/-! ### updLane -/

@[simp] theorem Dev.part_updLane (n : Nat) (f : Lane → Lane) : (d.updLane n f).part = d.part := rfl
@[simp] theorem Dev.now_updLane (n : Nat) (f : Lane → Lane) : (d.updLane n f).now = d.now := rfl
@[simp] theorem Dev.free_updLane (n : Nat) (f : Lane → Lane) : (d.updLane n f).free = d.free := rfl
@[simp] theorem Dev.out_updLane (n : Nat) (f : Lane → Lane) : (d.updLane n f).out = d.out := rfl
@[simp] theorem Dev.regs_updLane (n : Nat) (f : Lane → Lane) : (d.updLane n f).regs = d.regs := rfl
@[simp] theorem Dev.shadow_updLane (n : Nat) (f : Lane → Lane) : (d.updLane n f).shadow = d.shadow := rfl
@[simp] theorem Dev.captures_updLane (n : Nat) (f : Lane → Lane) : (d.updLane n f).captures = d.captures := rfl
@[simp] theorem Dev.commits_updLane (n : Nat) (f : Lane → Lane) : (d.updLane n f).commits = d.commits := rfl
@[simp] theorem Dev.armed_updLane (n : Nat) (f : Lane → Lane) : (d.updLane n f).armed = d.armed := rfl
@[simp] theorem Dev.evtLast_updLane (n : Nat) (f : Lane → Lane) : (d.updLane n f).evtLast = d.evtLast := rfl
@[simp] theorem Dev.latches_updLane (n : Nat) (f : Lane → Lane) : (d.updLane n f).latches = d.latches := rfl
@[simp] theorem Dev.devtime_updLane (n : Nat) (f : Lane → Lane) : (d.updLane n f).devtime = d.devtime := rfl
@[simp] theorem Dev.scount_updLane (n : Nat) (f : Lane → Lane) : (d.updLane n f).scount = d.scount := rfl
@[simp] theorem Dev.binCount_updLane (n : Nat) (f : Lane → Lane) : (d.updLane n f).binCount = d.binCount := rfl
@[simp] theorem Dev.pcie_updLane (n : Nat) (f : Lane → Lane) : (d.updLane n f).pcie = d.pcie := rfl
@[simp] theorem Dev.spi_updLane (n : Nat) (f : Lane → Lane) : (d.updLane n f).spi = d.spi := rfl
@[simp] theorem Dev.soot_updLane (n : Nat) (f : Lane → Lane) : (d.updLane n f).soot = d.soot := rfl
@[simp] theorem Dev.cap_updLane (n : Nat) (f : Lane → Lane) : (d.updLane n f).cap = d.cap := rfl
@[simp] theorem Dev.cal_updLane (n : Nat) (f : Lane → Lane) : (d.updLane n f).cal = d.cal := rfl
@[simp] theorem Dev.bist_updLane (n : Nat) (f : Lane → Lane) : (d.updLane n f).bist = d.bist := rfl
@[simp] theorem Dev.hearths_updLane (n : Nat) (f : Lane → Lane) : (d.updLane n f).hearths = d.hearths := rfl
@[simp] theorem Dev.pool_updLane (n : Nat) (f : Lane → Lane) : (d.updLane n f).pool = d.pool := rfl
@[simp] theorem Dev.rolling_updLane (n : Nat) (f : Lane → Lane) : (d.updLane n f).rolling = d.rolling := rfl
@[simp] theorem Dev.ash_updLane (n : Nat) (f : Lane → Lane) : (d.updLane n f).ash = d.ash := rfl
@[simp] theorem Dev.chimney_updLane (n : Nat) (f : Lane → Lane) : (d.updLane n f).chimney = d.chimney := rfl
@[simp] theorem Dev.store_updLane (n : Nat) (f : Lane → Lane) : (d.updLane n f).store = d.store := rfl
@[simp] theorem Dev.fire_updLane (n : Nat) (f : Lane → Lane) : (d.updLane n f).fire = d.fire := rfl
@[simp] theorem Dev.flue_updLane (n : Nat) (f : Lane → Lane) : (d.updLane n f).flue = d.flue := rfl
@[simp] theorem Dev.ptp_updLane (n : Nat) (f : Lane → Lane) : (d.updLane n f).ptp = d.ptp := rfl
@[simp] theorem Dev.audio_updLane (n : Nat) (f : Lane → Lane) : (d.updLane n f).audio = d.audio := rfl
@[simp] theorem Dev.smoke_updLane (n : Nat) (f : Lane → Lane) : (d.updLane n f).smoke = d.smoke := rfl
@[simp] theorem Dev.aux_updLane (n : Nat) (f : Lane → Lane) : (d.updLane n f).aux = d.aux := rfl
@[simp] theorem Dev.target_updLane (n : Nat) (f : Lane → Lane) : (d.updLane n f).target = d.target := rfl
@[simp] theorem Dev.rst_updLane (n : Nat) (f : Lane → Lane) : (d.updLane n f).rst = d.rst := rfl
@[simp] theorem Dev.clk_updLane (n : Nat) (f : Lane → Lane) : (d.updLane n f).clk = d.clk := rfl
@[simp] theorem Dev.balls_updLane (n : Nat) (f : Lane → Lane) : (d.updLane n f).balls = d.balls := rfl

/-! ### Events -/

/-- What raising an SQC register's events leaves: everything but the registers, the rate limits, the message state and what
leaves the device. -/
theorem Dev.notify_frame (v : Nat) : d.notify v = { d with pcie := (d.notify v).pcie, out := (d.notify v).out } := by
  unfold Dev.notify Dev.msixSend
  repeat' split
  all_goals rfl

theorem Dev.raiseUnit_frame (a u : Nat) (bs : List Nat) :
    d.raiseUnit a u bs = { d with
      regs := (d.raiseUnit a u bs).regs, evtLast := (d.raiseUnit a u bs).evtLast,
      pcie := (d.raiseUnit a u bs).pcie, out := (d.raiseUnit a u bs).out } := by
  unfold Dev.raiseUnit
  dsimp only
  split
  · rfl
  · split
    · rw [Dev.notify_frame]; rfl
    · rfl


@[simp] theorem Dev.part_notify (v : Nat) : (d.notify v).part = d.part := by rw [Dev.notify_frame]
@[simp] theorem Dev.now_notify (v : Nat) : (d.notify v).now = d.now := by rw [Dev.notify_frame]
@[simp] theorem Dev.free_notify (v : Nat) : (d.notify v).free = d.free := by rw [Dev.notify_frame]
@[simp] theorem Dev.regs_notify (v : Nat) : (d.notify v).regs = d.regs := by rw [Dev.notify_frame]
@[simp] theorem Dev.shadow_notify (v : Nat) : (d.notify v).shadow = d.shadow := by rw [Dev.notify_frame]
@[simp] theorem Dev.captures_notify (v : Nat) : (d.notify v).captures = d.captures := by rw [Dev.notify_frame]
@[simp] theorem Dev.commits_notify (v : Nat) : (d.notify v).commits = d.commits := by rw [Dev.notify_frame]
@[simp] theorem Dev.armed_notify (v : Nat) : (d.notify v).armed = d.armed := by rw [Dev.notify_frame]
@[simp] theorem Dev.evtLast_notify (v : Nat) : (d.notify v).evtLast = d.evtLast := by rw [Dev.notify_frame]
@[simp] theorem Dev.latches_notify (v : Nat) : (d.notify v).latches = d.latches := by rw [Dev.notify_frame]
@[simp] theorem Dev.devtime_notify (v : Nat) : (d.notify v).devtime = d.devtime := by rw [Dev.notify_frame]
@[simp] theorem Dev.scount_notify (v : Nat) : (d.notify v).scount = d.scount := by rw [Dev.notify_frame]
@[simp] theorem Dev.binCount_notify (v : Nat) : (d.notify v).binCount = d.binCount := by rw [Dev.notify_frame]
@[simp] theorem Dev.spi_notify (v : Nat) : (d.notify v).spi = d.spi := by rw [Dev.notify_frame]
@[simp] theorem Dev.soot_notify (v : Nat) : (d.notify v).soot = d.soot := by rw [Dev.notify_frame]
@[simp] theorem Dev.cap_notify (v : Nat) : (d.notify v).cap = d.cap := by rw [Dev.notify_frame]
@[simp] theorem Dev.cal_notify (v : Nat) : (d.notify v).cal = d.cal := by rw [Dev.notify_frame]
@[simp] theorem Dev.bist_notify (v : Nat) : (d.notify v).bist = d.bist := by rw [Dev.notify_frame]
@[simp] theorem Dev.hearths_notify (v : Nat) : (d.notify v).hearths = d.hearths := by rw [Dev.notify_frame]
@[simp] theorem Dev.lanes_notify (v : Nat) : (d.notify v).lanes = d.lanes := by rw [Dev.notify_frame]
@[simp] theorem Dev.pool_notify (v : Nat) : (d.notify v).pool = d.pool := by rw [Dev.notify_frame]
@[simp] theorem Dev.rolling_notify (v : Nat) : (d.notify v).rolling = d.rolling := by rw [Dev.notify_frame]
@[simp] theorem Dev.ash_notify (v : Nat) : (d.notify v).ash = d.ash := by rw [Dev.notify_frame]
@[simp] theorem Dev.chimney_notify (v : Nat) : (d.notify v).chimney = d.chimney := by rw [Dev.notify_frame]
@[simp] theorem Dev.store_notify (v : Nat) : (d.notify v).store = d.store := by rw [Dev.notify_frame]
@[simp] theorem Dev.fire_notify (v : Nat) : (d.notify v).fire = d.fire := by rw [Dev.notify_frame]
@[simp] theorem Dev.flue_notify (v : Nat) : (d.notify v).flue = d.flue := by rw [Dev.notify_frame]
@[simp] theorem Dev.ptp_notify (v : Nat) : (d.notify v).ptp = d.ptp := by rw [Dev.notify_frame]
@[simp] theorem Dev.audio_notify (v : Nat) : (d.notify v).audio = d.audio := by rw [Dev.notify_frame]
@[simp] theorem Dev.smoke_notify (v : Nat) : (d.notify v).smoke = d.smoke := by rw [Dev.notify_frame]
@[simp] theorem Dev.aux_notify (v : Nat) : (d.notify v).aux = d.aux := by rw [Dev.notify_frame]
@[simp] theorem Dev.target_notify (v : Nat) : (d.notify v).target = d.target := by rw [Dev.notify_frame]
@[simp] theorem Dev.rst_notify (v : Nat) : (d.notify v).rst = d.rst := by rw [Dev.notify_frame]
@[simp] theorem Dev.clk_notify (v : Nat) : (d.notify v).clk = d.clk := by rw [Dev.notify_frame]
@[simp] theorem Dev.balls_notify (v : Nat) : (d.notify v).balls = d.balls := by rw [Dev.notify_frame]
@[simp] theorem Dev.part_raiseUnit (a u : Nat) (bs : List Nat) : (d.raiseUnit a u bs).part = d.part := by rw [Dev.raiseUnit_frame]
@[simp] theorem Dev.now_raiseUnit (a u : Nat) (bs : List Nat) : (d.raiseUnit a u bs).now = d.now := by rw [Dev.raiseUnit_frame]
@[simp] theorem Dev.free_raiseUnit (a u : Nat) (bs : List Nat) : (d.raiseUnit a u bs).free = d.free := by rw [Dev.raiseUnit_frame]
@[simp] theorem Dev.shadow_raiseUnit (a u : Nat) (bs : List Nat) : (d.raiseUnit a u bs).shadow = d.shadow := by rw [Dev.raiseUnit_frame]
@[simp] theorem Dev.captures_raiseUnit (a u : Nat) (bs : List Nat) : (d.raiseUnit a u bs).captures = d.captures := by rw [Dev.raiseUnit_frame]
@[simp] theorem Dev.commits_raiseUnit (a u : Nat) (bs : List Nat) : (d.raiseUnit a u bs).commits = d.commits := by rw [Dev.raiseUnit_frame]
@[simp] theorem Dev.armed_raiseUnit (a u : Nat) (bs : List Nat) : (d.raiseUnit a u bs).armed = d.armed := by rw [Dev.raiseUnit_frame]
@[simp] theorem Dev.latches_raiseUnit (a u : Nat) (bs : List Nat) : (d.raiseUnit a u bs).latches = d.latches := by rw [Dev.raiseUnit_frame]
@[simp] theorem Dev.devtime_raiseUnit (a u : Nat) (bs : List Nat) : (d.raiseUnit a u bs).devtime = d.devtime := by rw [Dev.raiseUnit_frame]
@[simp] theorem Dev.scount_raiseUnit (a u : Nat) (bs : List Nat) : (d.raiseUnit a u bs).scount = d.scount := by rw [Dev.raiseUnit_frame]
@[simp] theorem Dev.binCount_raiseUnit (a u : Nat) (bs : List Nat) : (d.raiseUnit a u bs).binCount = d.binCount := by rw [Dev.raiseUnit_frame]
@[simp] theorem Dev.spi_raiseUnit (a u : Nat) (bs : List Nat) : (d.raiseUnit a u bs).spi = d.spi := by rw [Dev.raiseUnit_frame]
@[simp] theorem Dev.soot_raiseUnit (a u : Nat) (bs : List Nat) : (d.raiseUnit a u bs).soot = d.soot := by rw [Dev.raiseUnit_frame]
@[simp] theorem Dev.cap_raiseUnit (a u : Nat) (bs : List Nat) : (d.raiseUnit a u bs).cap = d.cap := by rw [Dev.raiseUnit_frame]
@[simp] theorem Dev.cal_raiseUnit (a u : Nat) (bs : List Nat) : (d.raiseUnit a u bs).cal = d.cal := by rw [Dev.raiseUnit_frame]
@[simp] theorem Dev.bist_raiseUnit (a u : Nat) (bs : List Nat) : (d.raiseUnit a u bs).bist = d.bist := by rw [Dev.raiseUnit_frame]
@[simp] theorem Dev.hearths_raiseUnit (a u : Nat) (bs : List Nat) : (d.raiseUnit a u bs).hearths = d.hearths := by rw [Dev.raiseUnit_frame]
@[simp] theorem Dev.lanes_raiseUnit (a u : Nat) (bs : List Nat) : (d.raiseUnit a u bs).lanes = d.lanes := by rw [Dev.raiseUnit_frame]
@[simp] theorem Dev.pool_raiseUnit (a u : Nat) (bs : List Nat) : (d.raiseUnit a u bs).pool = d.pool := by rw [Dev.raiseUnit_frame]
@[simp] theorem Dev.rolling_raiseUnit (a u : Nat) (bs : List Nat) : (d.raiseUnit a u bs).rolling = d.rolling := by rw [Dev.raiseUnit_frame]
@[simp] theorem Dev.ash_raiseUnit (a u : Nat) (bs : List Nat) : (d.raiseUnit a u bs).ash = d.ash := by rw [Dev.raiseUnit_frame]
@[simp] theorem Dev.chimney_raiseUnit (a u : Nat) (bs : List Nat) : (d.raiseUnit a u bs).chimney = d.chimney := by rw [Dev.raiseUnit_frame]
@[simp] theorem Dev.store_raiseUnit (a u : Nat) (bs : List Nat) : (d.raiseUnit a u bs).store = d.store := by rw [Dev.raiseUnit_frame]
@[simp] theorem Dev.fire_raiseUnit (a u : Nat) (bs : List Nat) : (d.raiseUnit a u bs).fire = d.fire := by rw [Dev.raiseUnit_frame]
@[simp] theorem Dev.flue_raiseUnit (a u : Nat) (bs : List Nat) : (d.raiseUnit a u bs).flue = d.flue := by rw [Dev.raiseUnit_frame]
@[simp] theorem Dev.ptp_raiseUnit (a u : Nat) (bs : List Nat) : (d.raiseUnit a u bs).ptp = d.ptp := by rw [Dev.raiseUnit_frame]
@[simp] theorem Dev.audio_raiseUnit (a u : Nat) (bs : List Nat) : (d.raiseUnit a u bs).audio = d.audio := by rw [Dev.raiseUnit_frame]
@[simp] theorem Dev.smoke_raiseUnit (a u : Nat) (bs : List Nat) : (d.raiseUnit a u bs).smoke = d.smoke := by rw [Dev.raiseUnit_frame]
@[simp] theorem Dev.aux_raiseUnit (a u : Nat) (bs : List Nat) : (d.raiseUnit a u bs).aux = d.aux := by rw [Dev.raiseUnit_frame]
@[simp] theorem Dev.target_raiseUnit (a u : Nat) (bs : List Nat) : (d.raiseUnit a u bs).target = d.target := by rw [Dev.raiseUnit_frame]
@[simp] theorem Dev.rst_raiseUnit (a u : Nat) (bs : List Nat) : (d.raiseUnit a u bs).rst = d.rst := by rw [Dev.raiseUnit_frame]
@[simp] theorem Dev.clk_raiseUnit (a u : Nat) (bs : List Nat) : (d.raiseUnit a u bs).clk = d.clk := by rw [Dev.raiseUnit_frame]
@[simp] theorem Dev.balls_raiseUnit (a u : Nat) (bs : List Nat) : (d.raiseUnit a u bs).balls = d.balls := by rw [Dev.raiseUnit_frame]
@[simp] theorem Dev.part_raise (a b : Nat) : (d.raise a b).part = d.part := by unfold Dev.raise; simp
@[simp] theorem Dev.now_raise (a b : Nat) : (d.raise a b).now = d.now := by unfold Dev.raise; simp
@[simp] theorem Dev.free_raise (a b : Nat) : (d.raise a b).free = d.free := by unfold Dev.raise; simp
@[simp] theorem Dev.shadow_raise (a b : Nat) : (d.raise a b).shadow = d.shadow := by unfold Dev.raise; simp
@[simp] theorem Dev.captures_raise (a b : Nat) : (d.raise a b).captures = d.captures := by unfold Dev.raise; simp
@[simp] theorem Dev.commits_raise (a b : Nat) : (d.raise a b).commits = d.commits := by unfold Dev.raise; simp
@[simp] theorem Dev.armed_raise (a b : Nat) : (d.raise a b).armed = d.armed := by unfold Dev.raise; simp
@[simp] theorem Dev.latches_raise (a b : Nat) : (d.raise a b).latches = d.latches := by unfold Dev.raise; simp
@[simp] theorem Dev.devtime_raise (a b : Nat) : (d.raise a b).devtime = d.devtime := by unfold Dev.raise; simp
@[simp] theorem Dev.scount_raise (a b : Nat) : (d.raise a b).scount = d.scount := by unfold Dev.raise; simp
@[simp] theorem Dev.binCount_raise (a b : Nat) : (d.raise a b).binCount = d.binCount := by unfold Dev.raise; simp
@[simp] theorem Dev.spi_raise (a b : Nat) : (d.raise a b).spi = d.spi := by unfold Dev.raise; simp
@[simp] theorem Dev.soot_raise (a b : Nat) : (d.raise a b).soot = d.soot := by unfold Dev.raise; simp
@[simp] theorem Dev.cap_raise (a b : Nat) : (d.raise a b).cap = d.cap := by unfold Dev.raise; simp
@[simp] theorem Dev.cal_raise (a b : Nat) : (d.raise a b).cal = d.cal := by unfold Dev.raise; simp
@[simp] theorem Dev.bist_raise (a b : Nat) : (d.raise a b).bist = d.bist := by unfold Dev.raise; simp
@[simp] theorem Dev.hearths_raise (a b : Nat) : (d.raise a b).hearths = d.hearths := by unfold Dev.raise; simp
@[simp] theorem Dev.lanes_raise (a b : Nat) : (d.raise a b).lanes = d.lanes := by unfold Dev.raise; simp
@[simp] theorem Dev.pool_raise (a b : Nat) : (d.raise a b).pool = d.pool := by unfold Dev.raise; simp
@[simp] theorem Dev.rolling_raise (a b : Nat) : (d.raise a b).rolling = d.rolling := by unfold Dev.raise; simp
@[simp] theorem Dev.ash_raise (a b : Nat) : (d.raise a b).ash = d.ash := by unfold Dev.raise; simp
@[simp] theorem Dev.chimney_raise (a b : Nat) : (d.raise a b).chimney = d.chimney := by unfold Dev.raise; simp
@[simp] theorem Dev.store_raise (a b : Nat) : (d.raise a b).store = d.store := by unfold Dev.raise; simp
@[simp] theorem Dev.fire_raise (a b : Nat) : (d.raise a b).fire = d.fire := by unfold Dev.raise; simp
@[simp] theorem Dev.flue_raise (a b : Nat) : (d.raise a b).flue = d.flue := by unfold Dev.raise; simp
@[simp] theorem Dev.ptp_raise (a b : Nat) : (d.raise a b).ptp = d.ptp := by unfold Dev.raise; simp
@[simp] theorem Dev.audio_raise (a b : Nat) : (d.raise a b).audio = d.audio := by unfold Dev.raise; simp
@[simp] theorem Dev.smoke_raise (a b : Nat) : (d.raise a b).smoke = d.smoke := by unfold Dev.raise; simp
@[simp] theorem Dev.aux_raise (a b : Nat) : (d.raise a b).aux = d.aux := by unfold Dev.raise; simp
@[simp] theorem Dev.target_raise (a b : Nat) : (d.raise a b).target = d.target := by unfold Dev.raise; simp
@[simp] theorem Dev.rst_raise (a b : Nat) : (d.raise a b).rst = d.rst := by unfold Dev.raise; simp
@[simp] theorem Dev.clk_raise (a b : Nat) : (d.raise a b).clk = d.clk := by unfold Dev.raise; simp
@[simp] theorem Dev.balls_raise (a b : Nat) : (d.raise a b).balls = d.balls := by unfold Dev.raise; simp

__________________________________________________

» YOUR ASSIGNMENT: Could you transcribe the entries above word for word, from the line with "d.part := by rw [Dev.raiseUnit_frame]" down to the line with "d.captures := by rw [Dev.raiseUnit_frame]", keeping both?

» TASK SOLUTION:
@[simp] theorem Dev.part_raiseUnit (a u : Nat) (bs : List Nat) : (d.raiseUnit a u bs).part = d.part := by rw [Dev.raiseUnit_frame]
@[simp] theorem Dev.now_raiseUnit (a u : Nat) (bs : List Nat) : (d.raiseUnit a u bs).now = d.now := by rw [Dev.raiseUnit_frame]
@[simp] theorem Dev.free_raiseUnit (a u : Nat) (bs : List Nat) : (d.raiseUnit a u bs).free = d.free := by rw [Dev.raiseUnit_frame]
@[simp] theorem Dev.shadow_raiseUnit (a u : Nat) (bs : List Nat) : (d.raiseUnit a u bs).shadow = d.shadow := by rw [Dev.raiseUnit_frame]
@[simp] theorem Dev.captures_raiseUnit (a u : Nat) (bs : List Nat) : (d.raiseUnit a u bs).captures = d.captures := by rw [Dev.raiseUnit_frame]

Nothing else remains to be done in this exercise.